- **STORED DATA**:
- Opening Delimiter -

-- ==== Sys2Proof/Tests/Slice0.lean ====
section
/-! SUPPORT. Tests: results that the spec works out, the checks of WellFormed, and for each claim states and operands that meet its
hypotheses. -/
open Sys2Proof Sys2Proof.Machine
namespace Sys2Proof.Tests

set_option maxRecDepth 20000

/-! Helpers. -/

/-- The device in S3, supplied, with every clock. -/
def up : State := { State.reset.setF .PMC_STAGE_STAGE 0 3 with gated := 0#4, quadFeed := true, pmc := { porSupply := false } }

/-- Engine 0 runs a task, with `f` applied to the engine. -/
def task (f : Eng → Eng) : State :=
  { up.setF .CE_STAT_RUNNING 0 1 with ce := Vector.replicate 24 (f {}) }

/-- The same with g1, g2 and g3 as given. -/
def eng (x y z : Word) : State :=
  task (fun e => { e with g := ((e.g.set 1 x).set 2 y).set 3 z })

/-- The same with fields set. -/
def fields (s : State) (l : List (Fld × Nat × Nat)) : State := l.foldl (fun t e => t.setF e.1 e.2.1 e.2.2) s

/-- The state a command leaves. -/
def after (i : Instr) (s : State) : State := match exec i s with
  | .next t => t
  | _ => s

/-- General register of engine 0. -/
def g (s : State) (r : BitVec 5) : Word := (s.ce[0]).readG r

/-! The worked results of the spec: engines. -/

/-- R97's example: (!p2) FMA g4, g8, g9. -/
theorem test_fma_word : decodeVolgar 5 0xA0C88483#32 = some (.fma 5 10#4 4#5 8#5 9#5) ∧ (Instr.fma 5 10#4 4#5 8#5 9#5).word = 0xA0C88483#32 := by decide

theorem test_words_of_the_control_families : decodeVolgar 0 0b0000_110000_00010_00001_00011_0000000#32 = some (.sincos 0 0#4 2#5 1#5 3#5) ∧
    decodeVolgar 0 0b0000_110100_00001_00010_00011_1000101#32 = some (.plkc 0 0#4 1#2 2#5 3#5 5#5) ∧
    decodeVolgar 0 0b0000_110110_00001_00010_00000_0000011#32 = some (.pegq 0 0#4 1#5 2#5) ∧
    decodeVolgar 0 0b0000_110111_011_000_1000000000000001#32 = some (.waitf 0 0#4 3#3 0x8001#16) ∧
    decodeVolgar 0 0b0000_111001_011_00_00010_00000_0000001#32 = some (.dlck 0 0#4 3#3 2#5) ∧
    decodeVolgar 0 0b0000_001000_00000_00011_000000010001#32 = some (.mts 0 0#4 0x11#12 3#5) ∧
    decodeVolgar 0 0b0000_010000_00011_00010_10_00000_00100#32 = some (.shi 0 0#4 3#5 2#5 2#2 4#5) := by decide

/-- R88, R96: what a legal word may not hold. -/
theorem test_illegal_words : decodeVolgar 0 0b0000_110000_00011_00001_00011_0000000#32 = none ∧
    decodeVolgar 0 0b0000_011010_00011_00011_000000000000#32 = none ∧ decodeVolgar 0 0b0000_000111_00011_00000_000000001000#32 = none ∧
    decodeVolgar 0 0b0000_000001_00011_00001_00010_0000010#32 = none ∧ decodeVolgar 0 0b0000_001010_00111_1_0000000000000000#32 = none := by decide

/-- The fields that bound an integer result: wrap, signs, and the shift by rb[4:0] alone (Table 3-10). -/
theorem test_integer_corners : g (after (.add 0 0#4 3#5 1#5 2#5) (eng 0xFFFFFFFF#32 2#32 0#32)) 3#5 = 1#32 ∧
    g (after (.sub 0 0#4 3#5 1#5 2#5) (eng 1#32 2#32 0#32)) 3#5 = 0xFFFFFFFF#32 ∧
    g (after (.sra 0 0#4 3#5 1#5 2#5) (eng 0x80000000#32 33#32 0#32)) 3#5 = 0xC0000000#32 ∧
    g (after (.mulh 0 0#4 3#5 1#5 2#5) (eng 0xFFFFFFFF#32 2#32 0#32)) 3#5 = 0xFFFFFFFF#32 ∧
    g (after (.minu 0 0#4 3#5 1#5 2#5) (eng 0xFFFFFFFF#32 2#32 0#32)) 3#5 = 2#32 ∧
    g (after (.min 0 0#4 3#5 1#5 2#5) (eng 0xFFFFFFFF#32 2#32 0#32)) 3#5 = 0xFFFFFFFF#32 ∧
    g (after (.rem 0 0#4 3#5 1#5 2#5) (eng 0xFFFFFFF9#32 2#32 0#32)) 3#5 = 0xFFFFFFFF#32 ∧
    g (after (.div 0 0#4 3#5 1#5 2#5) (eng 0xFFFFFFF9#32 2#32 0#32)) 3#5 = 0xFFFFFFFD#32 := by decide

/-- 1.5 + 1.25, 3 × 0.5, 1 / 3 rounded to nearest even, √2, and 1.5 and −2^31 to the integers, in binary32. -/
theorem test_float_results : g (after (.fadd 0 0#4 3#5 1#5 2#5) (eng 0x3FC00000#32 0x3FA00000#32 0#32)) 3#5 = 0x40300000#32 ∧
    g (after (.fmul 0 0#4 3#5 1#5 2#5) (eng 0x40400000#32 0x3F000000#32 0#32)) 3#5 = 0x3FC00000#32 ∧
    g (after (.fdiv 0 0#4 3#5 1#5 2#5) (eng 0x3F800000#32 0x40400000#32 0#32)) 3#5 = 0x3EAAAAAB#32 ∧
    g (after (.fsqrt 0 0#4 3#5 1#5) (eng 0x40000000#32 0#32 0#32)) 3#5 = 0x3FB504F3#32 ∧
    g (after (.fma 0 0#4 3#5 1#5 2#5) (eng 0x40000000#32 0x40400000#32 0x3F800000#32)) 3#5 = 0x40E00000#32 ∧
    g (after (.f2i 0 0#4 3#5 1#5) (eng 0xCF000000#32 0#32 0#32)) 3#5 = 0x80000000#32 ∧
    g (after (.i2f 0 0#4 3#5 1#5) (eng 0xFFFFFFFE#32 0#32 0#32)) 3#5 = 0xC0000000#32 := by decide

- Closing Delimiter -

Work through the records above. Copy every line with the string "Instr".

- **ANSWER SECTION**:
def after (i : Instr) (s : State) : State := match exec i s with
theorem test_fma_word : decodeVolgar 5 0xA0C88483#32 = some (.fma 5 10#4 4#5 8#5 9#5) ∧ (Instr.fma 5 10#4 4#5 8#5 9#5).word = 0xA0C88483#32 := by decide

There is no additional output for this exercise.